● Exercise aim: Produce word for word the lines of the data below running from the one that has "s.chans[6].state = .idle ∧ s.chans[6].baseline = some 1802" to the one that has "(1772 : Nat) < s.chans[6].setup.releaseThreshold", inclusive, and no others.
··· Extracted data ···
theorem witness_TouchArmsAndStirs :
    let s := ch6 (record 6 .idle 1802)
    s.inReset = false ∧ 1762 ≤ 4095 ∧ s.front.conversion = some (.channel 6, 0)
      ∧ s.chans[6].state = .idle ∧ s.chans[6].baseline = some 1802
      ∧ railAfter s.chans[6].rail 1762 < 16 ∧ s.tracker.hushed = false
      ∧ (s.chans[6].setup.touchThreshold : Int) ≤ (1802 : Int) - (1762 : Nat)
      ∧ 2 ≤ s.tracker.settings.touchDebounce
      ∧ ({ s with tracker := { s.tracker with settings := { s.tracker.settings with
          touchDebounce := 1 } } } : State).tracker.settings.touchDebounce ≤ 1
      ∧ (s.ctrl.state = .seeding → ∃ d : Channel, s.chans[d].state = .seeding) := by decide

theorem witness_ArmingQualifiesATouch :
    let s := ch6 { record 6 .arming 1802 with touchDebounce := 2 }
    s.inReset = false ∧ 1762 ≤ 4095 ∧ s.front.conversion = some (.channel 6, 0)
      ∧ s.chans[6].state = .arming ∧ s.chans[6].baseline = some 1802
      ∧ railAfter s.chans[6].rail 1762 < 16
      ∧ (s.ctrl.state = .seeding → ∃ d : Channel, s.chans[d].state = .seeding) := by decide

theorem witness_LiftIsDebouncedAndReleases :
    let at_ := fun st : ChanState => ch6 { record 6 st 1802 with liftDebounce := 2 }
    let s := at_ .pressed
    let flying := fun (st : ChanState) (f : GroupFrame) =>
      sendingFrame (.group 6) (.claim 47 0 6 6) (queued 6 f (at_ st))
    s.inReset = false ∧ 1773 ≤ 4095 ∧ s.front.conversion = some (.channel 6, 0)
      ∧ s.chans[6].baseline = some 1802 ∧ railAfter s.chans[6].rail 1773 < 16
      ∧ (s.ctrl.state = .seeding → ∃ d : Channel, s.chans[d].state = .seeding)
      ∧ (1802 : Int) - (1773 : Nat) < s.chans[6].setup.releaseThreshold
      ∧ ¬ (1802 : Int) - (1772 : Nat) < s.chans[6].setup.releaseThreshold
      ∧ s.tracker.settings.liftDebounce ≤ s.chans[6].liftDebounce + 1
      ∧ ¬ s.tracker.settings.liftDebounce ≤ (record 6 .suppressed 1802).liftDebounce + 1
      ∧ (∀ st ∈ [ChanState.pressed, .suppressed, .candidate, .contending],
          claimSide (at_ st).chans[6].state = true ∧ (at_ st).chans[6].baseline = some 1802
            ∧ (at_ st).ctrl.state = .online ∧ LeavesByTable (at_ st) 6)
      ∧ LeavesByTable (queued 6 (.claim 6) (at_ .candidate)) 6
      ∧ LeavesByTable (flying .candidate (.claim 6)) 6
      ∧ LeavesByTable (queued 6 (.confirm 6) (at_ .contending)) 6
      ∧ LeavesByTable (flying .contending (.confirm 6)) 6
      ∧ LeavesByTable (queued 6 (.claim 14) (at_ .contending)) 6
      ∧ LeavesByTable (flying .contending (.claim 14)) 6 := by decide
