-- ==== Sys2Proof/Syntax.lean ====
section
/-! DEFINITION. The commands of the device: one constructor per row of opcode_table.json, with the operands the environment
supplies. `r` is the requester that writes the command (20 R520); `th` the thread that executes an instruction and `f` the
instruction as fetched; `fa` and `fb` what the two boot flashes hold: the steward firmware and the structure image, none for a
flash that fails (19 R508). The commands that the device holds while the steward is down come first (19 R513). -/

namespace Sys2Proof
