-- ==== Sys2Proof/Machine/RegsSec.lean ====
section
/-! DEFINITION. The register tables of CLK, RST, FUS, SEC, GOV and DMC (19_reset_boot_mate.md R517, R518,
17_secrecy.md R470 to R472, 15_dram.md R422). -/

namespace Sys2Proof.Machine

def clkRegs : List RegDesc := [
  reg "CLK_PLLSTS" 0x0010_1000 [] .none [ro 9 0],
  reg "CLK_PLLLOSS" 0x0010_1004 [] .none [w1c 9 0],
  reg "CLK_REFSTS" 0x0010_1008 [] .none [ro 2 0],
  reg "CLK_FREQ" 0x0010_1100 [(10, 4)] .none [ro32]]

def rstRegs : List RegDesc := [
  reg "RST_STS" 0x0018_1000 [] .none [ro 31 28, w1c 27 27, ro 19 16, ro 15 0],
  reg "RST_BOOT" 0x0018_1004 [(4, 4)] .none [ro32],
  reg "RST_STRAP" 0x0018_1040 [] .none [ro 3 0],
  regP "RST_CMD" 0x0018_1100 [] .l [w1s 31 31, rwr 30 28 0 1 2],
  regS "RST_HBKICK" 0x0018_1104 [] .l [w1s 0 0],
  reg "RST_HBCFG" 0x0018_8000 [] .l [rw 16 16, rwr 9 0 100 1 1000]]

def fusRegs : List RegDesc := [
  reg "FUS_WORD" 0x0020_1000 [(256, 4)] .none [ro32],
  reg "FUS_LCS" 0x0020_1400 [] .none [ro 31 31, ro 17 16, ro 8 0],
  reg "FUS_ARB" 0x0020_1410 [(4, 4)] .none [ro 6 0],
  reg "FUS_FIELDSTS" 0x0020_1420 [] .none [ro 15 0],
  { regR "FUS_CMD" 0x0020_1500 [] .l [w1s 31 31, rwr 30 28 0 1 1, rw 25 24, rwr 6 0 0 0 64] with pfOnly := true },
  { regR "FUS_STS" 0x0020_1504 [] .none [ro 31 31, ro 3 0] with pfOnly := true }]

def secRegs : List RegDesc := [
  regR "SEC_CMD" 0x0028_1000 [] .l [w1s 31 31, rwr 30 28 0 1 4, rw 8 8, rw 4 0],
  regR "SEC_STS" 0x0028_1004 [] .none [ro 31 31, ro 3 0],
  regR "SEC_CHAL" 0x0028_1010 [(4, 4)] .none [ro32],
  regR "SEC_NONCE" 0x0028_1020 [(8, 4)] .l [rw32],
  regR "SEC_SESS" 0x0028_1040 [] .none [ro 31 31, ro 18 16],
  regR "SEC_SESSMASK" 0x0028_1044 [] .none [ro32],
  reg "SEC_ATTSTS" 0x0028_1048 [] .none [ro 31 31, ro 20 0],
  reg "SEC_DBGHIST" 0x0028_104C [] .none [ro 2 0],
  reg "SEC_PUBKEY" 0x0028_1080 [(15, 4)] .none [ro32],
  regR "SEC_TOKDATA" 0x0028_2000 [(1072, 4)] .l [wo 31 0],
  regR "SEC_REPORT" 0x0028_4000 [(886, 4)] .none [ro32]]

def govRegs : List RegDesc := [
  reg "GOV_PORTSTS" 0x03D0_1000 [(64, 4)] .none [ro 31 29, ro 15 0],
  reg "GOV_SUM" 0x03D0_1400 [] .none [ro 31 29, ro 6 0],
  reg "GOV_LIMIT" 0x03D0_2000 [(64, 0x20), (8, 4)] .none [ro32],
  reg "GOV_CNT" 0x03D0_3000 [(64, 0x20), (5, 4)] .none [rc32],
  reg "GOV_PFX" 0x03D0_4000 [(64, 8)] .none [ro 31 31, ro 27 16, ro 15 0],
  reg "GOV_PFX_LO" 0x03D0_4004 [(64, 8)] .none [ro32]]

def dmcRegs : List RegDesc := [
  reg "DMC_TIMBASIC" 0x03E0_0100 [(8, 4)] .h [rwr 1 0 2 0 2],
  reg "DMC_CHSTS" 0x03E0_1000 [(8, 4)] .none [ro 31 28, ro 25 24, ro 20 20, ro 3 0],
  reg "DMC_CAPSTS" 0x03E0_1040 [] .none [ro 17 0],
  reg "DMC_CNT" 0x03E0_1100 [(16, 0x40), (12, 4)] .none [rc32],
  reg "DMC_PORTCNT" 0x03E0_1800 [(10, 0x20), (4, 4)] .none [rc32],
  reg "DMC_DENYCNT" 0x03E0_1C00 [(32, 4)] .none [rc32],
  reg "DMC_RHLAST" 0x03E0_2000 [(16, 4)] .none [ro 31 31, ro 24 16, ro 12 8, ro 7 7],
  reg "DMC_ERRADDR" 0x03E0_2100 [(16, 8)] .none [ro32],
  reg "DMC_ERRADDR_HI" 0x03E0_2104 [(16, 8)] .none [ro 4 0],
  reg "DMC_PWRCMD" 0x03E0_3000 [(8, 4)] .l [w1s 2 0],
  reg "DMC_QOS" 0x03E0_8000 [(1, 4)] .l [rwr 15 0 4000 2000 65535],
  reg "DMC_QOS" 0x03E0_8004 [(4, 4)] .l [rwr 15 0 2000 2000 65535],
  reg "DMC_QOS" 0x03E0_8014 [(2, 4)] .l [rwr 15 0 4000 2000 65535],
  reg "DMC_QOS" 0x03E0_801C [(3, 4)] .l [rwr 15 0 8000 2000 65535],
  reg "DMC_PAGECFG" 0x03E0_8040 [] .l [rwr 15 0 120 0 10000],
  reg "DMC_RHCFG" 0x03E0_8044 [] .l [rwr 31 16 4096 256 65535, rwr 15 0 8000 100 65535],
  reg "DMC_CACFG" 0x03E0_8048 [] .s [rwr 4 0 24 8 31],
  reg "DMC_CALCFG" 0x03E0_804C [] .l [rwr 31 16 100 10 65535, rwr 15 10 10 1 63, rw 9 9, rwr 8 4 20 20 31, rwr 3 0 8 1 15],
  reg "DMC_TIM" 0x03E0_9000 [(8, 0x100), (2, 0x40), (7, 4)] .h [rw32],
  reg "DMC_TIM" 0x03E0_901C [(8, 0x100), (2, 0x40)] .h [rw 7 0]]

end Sys2Proof.Machine
end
···
● Response to this task:
      ∧ s.chans[6].state = .idle ∧ s.chans[6].baseline = some 1802
      ∧ railAfter s.chans[6].rail 1762 < 16 ∧ s.tracker.hushed = false
      ∧ (s.chans[6].setup.touchThreshold : Int) ≤ (1802 : Int) - (1762 : Nat)
      ∧ 2 ≤ s.tracker.settings.touchDebounce
      ∧ ({ s with tracker := { s.tracker with settings := { s.tracker.settings with
          touchDebounce := 1 } } } : State).tracker.settings.touchDebounce ≤ 1
      ∧ (s.ctrl.state = .seeding → ∃ d : Channel, s.chans[d].state = .seeding) := by decide

theorem witness_ArmingQualifiesATouch :
    let s := ch6 { record 6 .arming 1802 with touchDebounce := 2 }
    s.inReset = false ∧ 1762 ≤ 4095 ∧ s.front.conversion = some (.channel 6, 0)
      ∧ s.chans[6].state = .arming ∧ s.chans[6].baseline = some 1802
      ∧ railAfter s.chans[6].rail 1762 < 16
      ∧ (s.ctrl.state = .seeding → ∃ d : Channel, s.chans[d].state = .seeding) := by decide

theorem witness_LiftIsDebouncedAndReleases :
    let at_ := fun st : ChanState => ch6 { record 6 st 1802 with liftDebounce := 2 }
    let s := at_ .pressed
    let flying := fun (st : ChanState) (f : GroupFrame) =>
      sendingFrame (.group 6) (.claim 47 0 6 6) (queued 6 f (at_ st))
    s.inReset = false ∧ 1773 ≤ 4095 ∧ s.front.conversion = some (.channel 6, 0)
      ∧ s.chans[6].baseline = some 1802 ∧ railAfter s.chans[6].rail 1773 < 16
      ∧ (s.ctrl.state = .seeding → ∃ d : Channel, s.chans[d].state = .seeding)
      ∧ (1802 : Int) - (1773 : Nat) < s.chans[6].setup.releaseThreshold
      ∧ ¬ (1802 : Int) - (1772 : Nat) < s.chans[6].setup.releaseThreshold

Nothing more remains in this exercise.